Etihad Airways plans to ramp up its seats and flights to India in the coming months.
Etihad Airways plans to ramp up its seats and flights to India in the coming months, including tripling the capacity on its routes between Abu Dhabi and Mumbai and New Delhi, the airline said yesterday.
The announcement comes after a petition was filed in India’s supreme court this week questioning the links between the recent Abu Dhabi-India air service bilateral agreement, which allows increased capacity between the destinations, and Etihad’s plan to buy a stake in Jet Airways as part of a US$600 million deal.
Its planned increase in seats and flights would be subject to regulatory approval, Etihad said.
The additional capacity would benefit both Abu Dhabi’s and India’s economies, it said.
“Following the recent signing of a new air services agreement between India and the UAE, we now have the opportunity to add significant capacity between the two countries, not only meeting existing demand for trade and tourist travel but also ensuring that we can meet the continued strong growth which is expected between our two countries,” said James Hogan, the president and chief executive of Etihad. “The big winners will be our passengers and freight customers and the economies of India and Abu Dhabi.”

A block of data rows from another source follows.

/-! ### s.skipIf b -/

@[simp] theorem State.skipIf_w (s : State) (b : Bool) : (s.skipIf b).w = s.w := by cases b <;> rfl
@[simp] theorem State.skipIf_status (s : State) (b : Bool) : (s.skipIf b).status = s.status := by cases b <;> rfl
@[simp] theorem State.skipIf_bsr (s : State) (b : Bool) : (s.skipIf b).bsr = s.bsr := by cases b <;> rfl
@[simp] theorem State.skipIf_fsr0 (s : State) (b : Bool) : (s.skipIf b).fsr0 = s.fsr0 := by cases b <;> rfl
@[simp] theorem State.skipIf_fsr1 (s : State) (b : Bool) : (s.skipIf b).fsr1 = s.fsr1 := by cases b <;> rfl
@[simp] theorem State.skipIf_fsr2 (s : State) (b : Bool) : (s.skipIf b).fsr2 = s.fsr2 := by cases b <;> rfl
@[simp] theorem State.skipIf_pcHidden (s : State) (b : Bool) : (s.skipIf b).pcHidden = s.pcHidden := by cases b <;> rfl
@[simp] theorem State.skipIf_pclath (s : State) (b : Bool) : (s.skipIf b).pclath = s.pclath := by cases b <;> rfl
@[simp] theorem State.skipIf_pclatu (s : State) (b : Bool) : (s.skipIf b).pclatu = s.pclatu := by cases b <;> rfl
@[simp] theorem State.skipIf_stack (s : State) (b : Bool) : (s.skipIf b).stack = s.stack := by cases b <;> rfl
@[simp] theorem State.skipIf_sp (s : State) (b : Bool) : (s.skipIf b).sp = s.sp := by cases b <;> rfl
@[simp] theorem State.skipIf_stkovf (s : State) (b : Bool) : (s.skipIf b).stkovf = s.stkovf := by cases b <;> rfl
@[simp] theorem State.skipIf_stkunf (s : State) (b : Bool) : (s.skipIf b).stkunf = s.stkunf := by cases b <;> rfl
@[simp] theorem State.skipIf_prodh (s : State) (b : Bool) : (s.skipIf b).prodh = s.prodh := by cases b <;> rfl
@[simp] theorem State.skipIf_prodl (s : State) (b : Bool) : (s.skipIf b).prodl = s.prodl := by cases b <;> rfl
@[simp] theorem State.skipIf_tblptr (s : State) (b : Bool) : (s.skipIf b).tblptr = s.tblptr := by cases b <;> rfl
@[simp] theorem State.skipIf_tablat (s : State) (b : Bool) : (s.skipIf b).tablat = s.tablat := by cases b <;> rfl
@[simp] theorem State.skipIf_ws (s : State) (b : Bool) : (s.skipIf b).ws = s.ws := by cases b <;> rfl
@[simp] theorem State.skipIf_statuss (s : State) (b : Bool) : (s.skipIf b).statuss = s.statuss := by cases b <;> rfl
@[simp] theorem State.skipIf_bsrs (s : State) (b : Bool) : (s.skipIf b).bsrs = s.bsrs := by cases b <;> rfl
@[simp] theorem State.skipIf_ram (s : State) (b : Bool) : (s.skipIf b).ram = s.ram := by cases b <;> rfl
@[simp] theorem State.skipIf_pm (s : State) (b : Bool) : (s.skipIf b).pm = s.pm := by cases b <;> rfl
@[simp] theorem State.skipIf_gieh (s : State) (b : Bool) : (s.skipIf b).gieh = s.gieh := by cases b <;> rfl
@[simp] theorem State.skipIf_giel (s : State) (b : Bool) : (s.skipIf b).giel = s.giel := by cases b <;> rfl
@[simp] theorem State.skipIf_run (s : State) (b : Bool) : (s.skipIf b).run = s.run := by cases b <;> rfl
@[simp] theorem State.skipIf_stackReset (s : State) (b : Bool) : (s.skipIf b).stackReset = s.stackReset := by cases b <;> rfl
@[simp] theorem State.skipIf_prefetch (s : State) (b : Bool) : (s.skipIf b).prefetch = s.prefetch := by cases b <;> rfl
@[simp] theorem State.skipIf_dev (s : State) (b : Bool) : (s.skipIf b).dev = s.dev := by cases b <;> rfl
@[simp] theorem State.skipIf_env (s : State) (b : Bool) : (s.skipIf b).env = s.env := by cases b <;> rfl
@[simp] theorem State.skipIf_inputs (s : State) (b : Bool) : (s.skipIf b).inputs = s.inputs := by cases b <;> rfl
@[simp] theorem State.skipIf_trace (s : State) (b : Bool) : (s.skipIf b).trace = s.trace := by cases b <;> rfl
@[simp] theorem State.skipIf_free (s : State) (b : Bool) : (s.skipIf b).free = s.free := by cases b <;> rfl

/-! ### s.branchIf b n -/

@[simp] theorem State.branchIf_w (s : State) (b : Bool) (n : Byte) : (s.branchIf b n).w = s.w := by cases b <;> rfl
@[simp] theorem State.branchIf_status (s : State) (b : Bool) (n : Byte) : (s.branchIf b n).status = s.status := by cases b <;> rfl
@[simp] theorem State.branchIf_bsr (s : State) (b : Bool) (n : Byte) : (s.branchIf b n).bsr = s.bsr := by cases b <;> rfl
@[simp] theorem State.branchIf_fsr0 (s : State) (b : Bool) (n : Byte) : (s.branchIf b n).fsr0 = s.fsr0 := by cases b <;> rfl
@[simp] theorem State.branchIf_fsr1 (s : State) (b : Bool) (n : Byte) : (s.branchIf b n).fsr1 = s.fsr1 := by cases b <;> rfl
@[simp] theorem State.branchIf_fsr2 (s : State) (b : Bool) (n : Byte) : (s.branchIf b n).fsr2 = s.fsr2 := by cases b <;> rfl
@[simp] theorem State.branchIf_pcHidden (s : State) (b : Bool) (n : Byte) : (s.branchIf b n).pcHidden = s.pcHidden := by cases b <;> rfl
@[simp] theorem State.branchIf_pclath (s : State) (b : Bool) (n : Byte) : (s.branchIf b n).pclath = s.pclath := by cases b <;> rfl
@[simp] theorem State.branchIf_pclatu (s : State) (b : Bool) (n : Byte) : (s.branchIf b n).pclatu = s.pclatu := by cases b <;> rfl
@[simp] theorem State.branchIf_stack (s : State) (b : Bool) (n : Byte) : (s.branchIf b n).stack = s.stack := by cases b <;> rfl
@[simp] theorem State.branchIf_sp (s : State) (b : Bool) (n : Byte) : (s.branchIf b n).sp = s.sp := by cases b <;> rfl
@[simp] theorem State.branchIf_stkovf (s : State) (b : Bool) (n : Byte) : (s.branchIf b n).stkovf = s.stkovf := by cases b <;> rfl
@[simp] theorem State.branchIf_stkunf (s : State) (b : Bool) (n : Byte) : (s.branchIf b n).stkunf = s.stkunf := by cases b <;> rfl
@[simp] theorem State.branchIf_prodh (s : State) (b : Bool) (n : Byte) : (s.branchIf b n).prodh = s.prodh := by cases b <;> rfl
@[simp] theorem State.branchIf_prodl (s : State) (b : Bool) (n : Byte) : (s.branchIf b n).prodl = s.prodl := by cases b <;> rfl
@[simp] theorem State.branchIf_tblptr (s : State) (b : Bool) (n : Byte) : (s.branchIf b n).tblptr = s.tblptr := by cases b <;> rfl
@[simp] theorem State.branchIf_tablat (s : State) (b : Bool) (n : Byte) : (s.branchIf b n).tablat = s.tablat := by cases b <;> rfl
@[simp] theorem State.branchIf_ws (s : State) (b : Bool) (n : Byte) : (s.branchIf b n).ws = s.ws := by cases b <;> rfl
@[simp] theorem State.branchIf_statuss (s : State) (b : Bool) (n : Byte) : (s.branchIf b n).statuss = s.statuss := by cases b <;> rfl
@[simp] theorem State.branchIf_bsrs (s : State) (b : Bool) (n : Byte) : (s.branchIf b n).bsrs = s.bsrs := by cases b <;> rfl
@[simp] theorem State.branchIf_ram (s : State) (b : Bool) (n : Byte) : (s.branchIf b n).ram = s.ram := by cases b <;> rfl
@[simp] theorem State.branchIf_pm (s : State) (b : Bool) (n : Byte) : (s.branchIf b n).pm = s.pm := by cases b <;> rfl
@[simp] theorem State.branchIf_gieh (s : State) (b : Bool) (n : Byte) : (s.branchIf b n).gieh = s.gieh := by cases b <;> rfl
@[simp] theorem State.branchIf_giel (s : State) (b : Bool) (n : Byte) : (s.branchIf b n).giel = s.giel := by cases b <;> rfl
@[simp] theorem State.branchIf_run (s : State) (b : Bool) (n : Byte) : (s.branchIf b n).run = s.run := by cases b <;> rfl
@[simp] theorem State.branchIf_stackReset (s : State) (b : Bool) (n : Byte) : (s.branchIf b n).stackReset = s.stackReset := by cases b <;> rfl
@[simp] theorem State.branchIf_prefetch (s : State) (b : Bool) (n : Byte) : (s.branchIf b n).prefetch = s.prefetch := by cases b <;> rfl
@[simp] theorem State.branchIf_dev (s : State) (b : Bool) (n : Byte) : (s.branchIf b n).dev = s.dev := by cases b <;> rfl
@[simp] theorem State.branchIf_env (s : State) (b : Bool) (n : Byte) : (s.branchIf b n).env = s.env := by cases b <;> rfl
@[simp] theorem State.branchIf_inputs (s : State) (b : Bool) (n : Byte) : (s.branchIf b n).inputs = s.inputs := by cases b <;> rfl
@[simp] theorem State.branchIf_trace (s : State) (b : Bool) (n : Byte) : (s.branchIf b n).trace = s.trace := by cases b <;> rfl
@[simp] theorem State.branchIf_free (s : State) (b : Bool) (n : Byte) : (s.branchIf b n).free = s.free := by cases b <;> rfl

By the end of this year, Etihad wants to increase its flights between Abu Dhabi and Mumbai and Abu Dhabi and New Delhi from daily to double-daily.
It also wants to use wide-bodied Airbus aircraft for some of the flights. Etihad also intends to start using new Airbus A321s, which seat 174 passengers, for its Chennai flights to replace its 136-seat Airbus A320 flights.
“Subject to regulatory approval, Etihad also intends to codeshare on a wide range of flights operated within India by Jet Airways,” Etihad added.
Etihad at the beginning of this month extended the deadline for regulatory approvals on the Jet Airways deal to the end of the month. The agreement was first announced in April and it was cleared by India’s foreign investment promotion board in July, but the stake purchase still has to be approved by the cabinet committee on economic affairs.
Mr Hogan added that India was “one of the world’s fastest-growing destinations, and a key market in the growth strategy of Etihad Airways”.
In another development, Tata Sons and Singapore Airlines said yesterday that they have signed an initial agreement to establish a full-service airline in India and are jointly seeking approval from the Indian government for it.
Tata Sons, which controls India’s diversified Tata Group, will own a 51 per cent stake in the new venture, while Singapore Airlines will have the rest, according to a joint news release.
“The Indian aviation industry is projected to experience future high growth rates,” Singapore Airlines said in a statement. “The recent Indian government decision to allow foreign airlines to invest up to 49 per cent in Indian carriers provides an opportunity for SIA to participate directly in one of the fastest-growing and largest aviation markets globally.”
Tata Sons had earlier signed a separate agreement with AirAsia to set up a low-cost airline in India.